Dataset excerpts: Begin
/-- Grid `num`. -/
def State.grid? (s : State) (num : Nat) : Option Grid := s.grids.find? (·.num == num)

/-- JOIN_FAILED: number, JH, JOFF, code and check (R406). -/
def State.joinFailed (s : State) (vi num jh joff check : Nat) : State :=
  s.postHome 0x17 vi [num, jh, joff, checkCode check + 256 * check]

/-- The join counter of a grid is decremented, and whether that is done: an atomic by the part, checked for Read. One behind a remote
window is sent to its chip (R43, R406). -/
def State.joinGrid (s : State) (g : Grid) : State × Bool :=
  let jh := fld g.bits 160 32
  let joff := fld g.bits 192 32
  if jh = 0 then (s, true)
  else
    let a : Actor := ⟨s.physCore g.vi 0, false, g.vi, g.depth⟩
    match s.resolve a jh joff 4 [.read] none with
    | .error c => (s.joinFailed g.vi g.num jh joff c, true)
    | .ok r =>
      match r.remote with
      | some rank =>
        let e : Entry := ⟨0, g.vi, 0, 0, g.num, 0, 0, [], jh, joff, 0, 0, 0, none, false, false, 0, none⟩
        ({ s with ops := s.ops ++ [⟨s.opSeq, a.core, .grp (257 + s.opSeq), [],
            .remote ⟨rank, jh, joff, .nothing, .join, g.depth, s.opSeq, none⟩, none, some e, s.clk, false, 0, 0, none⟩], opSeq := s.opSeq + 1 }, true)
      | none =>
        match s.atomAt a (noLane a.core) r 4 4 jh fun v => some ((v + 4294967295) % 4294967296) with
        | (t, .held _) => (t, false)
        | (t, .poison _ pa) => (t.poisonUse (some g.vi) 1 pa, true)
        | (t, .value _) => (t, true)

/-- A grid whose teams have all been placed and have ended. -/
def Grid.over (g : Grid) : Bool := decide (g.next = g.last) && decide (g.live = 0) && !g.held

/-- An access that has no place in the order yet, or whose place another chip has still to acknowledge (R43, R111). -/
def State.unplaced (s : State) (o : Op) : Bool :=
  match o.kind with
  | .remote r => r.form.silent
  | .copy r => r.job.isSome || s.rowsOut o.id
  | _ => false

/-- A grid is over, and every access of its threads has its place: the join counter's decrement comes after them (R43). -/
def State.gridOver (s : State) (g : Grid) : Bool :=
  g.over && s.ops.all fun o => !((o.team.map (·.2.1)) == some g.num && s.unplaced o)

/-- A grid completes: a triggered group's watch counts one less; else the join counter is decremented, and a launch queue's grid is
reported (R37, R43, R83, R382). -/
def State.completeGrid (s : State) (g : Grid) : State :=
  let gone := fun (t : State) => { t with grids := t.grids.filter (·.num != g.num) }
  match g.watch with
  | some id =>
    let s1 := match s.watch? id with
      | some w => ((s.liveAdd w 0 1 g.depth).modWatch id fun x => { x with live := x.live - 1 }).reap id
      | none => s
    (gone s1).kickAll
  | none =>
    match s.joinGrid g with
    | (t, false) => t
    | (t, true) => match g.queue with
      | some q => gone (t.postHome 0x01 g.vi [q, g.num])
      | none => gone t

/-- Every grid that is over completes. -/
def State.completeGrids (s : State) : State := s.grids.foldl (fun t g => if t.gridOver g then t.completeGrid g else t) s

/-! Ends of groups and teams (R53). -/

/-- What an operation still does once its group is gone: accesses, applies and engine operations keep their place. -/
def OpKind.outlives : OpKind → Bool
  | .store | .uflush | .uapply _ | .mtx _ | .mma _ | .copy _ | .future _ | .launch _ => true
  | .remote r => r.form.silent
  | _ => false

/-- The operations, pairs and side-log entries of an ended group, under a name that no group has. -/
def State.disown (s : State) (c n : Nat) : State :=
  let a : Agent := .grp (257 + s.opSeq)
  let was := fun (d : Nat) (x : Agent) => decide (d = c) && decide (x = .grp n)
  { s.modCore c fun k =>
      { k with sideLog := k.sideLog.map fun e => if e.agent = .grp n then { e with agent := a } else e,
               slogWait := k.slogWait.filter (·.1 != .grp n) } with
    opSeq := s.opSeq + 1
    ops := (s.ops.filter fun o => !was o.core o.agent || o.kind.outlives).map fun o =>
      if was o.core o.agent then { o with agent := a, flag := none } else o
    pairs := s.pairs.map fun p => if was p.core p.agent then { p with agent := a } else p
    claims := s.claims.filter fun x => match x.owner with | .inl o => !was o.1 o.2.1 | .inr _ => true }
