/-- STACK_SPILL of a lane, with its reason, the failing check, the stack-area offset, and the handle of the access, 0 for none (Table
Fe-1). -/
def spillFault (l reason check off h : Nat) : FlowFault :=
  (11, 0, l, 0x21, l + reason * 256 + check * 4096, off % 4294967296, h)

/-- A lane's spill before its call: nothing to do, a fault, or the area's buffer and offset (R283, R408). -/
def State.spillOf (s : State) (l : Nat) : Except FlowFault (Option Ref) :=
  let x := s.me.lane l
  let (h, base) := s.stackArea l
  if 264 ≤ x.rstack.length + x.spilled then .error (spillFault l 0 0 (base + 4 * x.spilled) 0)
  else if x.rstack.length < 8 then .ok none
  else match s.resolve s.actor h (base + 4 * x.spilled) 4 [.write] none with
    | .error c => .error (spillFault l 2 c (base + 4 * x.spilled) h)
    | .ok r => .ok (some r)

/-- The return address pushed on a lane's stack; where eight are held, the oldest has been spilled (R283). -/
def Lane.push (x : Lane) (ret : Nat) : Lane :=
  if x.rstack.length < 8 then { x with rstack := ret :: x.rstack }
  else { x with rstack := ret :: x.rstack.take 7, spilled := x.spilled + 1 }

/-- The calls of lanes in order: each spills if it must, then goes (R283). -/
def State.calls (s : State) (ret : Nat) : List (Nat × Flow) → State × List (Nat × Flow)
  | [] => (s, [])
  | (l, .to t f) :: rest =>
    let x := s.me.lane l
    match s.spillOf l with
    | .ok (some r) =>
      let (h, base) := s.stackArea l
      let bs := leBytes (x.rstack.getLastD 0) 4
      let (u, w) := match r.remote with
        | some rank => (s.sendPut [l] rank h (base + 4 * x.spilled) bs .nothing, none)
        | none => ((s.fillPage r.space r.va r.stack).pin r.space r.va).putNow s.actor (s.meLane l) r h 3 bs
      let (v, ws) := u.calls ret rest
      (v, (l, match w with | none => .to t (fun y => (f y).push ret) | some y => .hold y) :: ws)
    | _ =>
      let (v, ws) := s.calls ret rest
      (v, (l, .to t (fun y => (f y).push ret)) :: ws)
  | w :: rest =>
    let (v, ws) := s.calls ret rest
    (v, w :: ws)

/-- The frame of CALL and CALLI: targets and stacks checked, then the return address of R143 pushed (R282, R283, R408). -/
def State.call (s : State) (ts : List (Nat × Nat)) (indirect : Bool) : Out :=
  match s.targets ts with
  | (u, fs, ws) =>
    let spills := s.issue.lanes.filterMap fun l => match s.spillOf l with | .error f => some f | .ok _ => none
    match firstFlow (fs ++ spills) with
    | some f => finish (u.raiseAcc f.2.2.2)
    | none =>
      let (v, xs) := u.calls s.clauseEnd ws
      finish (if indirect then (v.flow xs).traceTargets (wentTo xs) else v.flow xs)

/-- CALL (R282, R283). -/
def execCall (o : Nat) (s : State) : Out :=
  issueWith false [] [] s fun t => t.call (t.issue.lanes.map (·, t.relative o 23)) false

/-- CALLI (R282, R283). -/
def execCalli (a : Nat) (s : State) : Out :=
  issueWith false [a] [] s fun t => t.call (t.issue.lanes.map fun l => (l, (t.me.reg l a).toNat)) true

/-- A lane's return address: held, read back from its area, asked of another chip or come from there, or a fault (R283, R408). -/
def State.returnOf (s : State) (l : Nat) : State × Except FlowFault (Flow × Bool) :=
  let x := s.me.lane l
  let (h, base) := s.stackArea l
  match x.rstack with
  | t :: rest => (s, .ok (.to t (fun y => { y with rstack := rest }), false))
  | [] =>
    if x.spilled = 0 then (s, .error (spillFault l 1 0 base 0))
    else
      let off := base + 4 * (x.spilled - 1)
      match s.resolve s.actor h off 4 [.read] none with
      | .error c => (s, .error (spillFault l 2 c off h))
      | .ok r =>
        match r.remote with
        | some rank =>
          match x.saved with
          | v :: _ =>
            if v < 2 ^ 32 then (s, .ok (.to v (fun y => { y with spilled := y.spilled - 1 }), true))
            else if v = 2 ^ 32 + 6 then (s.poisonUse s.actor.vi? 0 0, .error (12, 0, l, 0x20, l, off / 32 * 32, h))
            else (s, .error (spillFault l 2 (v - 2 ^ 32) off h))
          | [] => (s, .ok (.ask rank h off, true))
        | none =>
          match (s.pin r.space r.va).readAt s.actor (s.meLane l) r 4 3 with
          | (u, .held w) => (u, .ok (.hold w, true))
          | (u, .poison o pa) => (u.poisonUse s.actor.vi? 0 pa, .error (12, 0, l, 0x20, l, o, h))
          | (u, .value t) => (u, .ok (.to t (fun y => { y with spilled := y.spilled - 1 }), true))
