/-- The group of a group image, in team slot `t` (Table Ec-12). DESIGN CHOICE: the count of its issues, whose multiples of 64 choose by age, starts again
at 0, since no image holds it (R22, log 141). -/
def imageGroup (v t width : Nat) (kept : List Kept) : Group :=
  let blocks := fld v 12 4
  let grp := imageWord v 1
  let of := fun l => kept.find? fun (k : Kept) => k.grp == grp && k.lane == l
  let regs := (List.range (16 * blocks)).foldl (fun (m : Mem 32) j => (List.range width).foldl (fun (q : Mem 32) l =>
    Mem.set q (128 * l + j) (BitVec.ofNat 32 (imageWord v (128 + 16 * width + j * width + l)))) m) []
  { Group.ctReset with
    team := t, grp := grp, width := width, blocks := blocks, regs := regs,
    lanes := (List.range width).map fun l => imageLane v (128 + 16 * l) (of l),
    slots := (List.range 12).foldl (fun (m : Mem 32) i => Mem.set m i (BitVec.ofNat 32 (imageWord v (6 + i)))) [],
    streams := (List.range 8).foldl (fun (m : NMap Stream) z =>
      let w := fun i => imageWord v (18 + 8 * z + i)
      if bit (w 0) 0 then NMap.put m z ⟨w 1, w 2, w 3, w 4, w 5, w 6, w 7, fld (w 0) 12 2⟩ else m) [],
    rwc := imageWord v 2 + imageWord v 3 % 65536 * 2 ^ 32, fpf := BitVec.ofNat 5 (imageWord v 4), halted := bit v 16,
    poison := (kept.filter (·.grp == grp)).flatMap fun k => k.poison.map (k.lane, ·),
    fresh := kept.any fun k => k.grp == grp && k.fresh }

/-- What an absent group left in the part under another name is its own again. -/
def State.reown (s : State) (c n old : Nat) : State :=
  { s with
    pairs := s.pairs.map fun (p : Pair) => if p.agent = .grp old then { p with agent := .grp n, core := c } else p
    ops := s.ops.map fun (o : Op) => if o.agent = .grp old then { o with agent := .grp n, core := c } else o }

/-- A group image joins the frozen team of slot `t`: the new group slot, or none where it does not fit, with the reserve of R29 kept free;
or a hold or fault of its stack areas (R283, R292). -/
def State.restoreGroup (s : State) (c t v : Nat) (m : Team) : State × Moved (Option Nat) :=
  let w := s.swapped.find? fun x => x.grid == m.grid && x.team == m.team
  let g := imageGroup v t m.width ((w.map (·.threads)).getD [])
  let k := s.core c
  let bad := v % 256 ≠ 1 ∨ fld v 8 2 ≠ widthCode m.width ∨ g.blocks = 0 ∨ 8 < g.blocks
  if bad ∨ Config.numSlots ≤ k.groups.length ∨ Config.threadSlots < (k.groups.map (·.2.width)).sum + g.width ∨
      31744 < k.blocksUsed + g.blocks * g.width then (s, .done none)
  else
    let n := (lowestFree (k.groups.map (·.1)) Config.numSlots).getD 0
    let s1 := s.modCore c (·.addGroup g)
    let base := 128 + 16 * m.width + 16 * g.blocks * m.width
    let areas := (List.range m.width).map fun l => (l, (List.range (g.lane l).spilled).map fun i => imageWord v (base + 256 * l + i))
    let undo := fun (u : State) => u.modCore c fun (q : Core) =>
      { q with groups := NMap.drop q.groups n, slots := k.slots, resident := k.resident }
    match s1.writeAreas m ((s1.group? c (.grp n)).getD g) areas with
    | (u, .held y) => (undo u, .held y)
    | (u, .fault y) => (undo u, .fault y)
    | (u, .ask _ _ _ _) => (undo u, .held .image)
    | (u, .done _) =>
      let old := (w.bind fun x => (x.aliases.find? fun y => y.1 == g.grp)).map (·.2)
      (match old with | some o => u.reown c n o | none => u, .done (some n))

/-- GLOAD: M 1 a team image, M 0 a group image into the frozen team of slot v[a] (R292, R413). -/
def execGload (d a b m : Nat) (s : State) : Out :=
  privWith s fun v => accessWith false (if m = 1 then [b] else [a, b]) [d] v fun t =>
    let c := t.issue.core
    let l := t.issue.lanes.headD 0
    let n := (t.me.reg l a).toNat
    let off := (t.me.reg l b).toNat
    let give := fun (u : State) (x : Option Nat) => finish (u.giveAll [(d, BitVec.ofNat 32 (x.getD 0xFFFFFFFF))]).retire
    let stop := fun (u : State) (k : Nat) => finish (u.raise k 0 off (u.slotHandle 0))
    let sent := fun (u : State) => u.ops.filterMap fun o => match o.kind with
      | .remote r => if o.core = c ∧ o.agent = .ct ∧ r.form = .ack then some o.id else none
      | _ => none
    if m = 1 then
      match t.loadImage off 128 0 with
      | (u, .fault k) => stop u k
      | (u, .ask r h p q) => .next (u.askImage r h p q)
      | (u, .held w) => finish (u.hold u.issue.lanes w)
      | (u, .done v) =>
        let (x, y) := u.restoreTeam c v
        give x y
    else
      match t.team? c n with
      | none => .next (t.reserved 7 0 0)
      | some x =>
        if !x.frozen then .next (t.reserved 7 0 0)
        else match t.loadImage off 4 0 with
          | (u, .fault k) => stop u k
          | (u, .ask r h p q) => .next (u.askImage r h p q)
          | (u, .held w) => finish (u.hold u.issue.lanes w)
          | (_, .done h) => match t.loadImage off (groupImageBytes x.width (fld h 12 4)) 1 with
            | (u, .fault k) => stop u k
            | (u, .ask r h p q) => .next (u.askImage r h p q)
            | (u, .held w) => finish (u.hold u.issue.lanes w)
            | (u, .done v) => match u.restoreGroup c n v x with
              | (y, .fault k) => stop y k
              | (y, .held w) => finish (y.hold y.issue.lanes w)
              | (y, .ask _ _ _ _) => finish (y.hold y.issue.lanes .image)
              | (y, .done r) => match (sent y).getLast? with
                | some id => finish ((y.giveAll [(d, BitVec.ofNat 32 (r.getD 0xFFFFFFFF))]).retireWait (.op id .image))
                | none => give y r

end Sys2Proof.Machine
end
Dataset excerpts: End
• Your objective
Copy each line of the data that contains the word "reserved", leaving the other lines out.

• Solution for this exercise
      | none => .next (t.reserved 7 0 0)
        if !x.frozen then .next (t.reserved 7 0 0)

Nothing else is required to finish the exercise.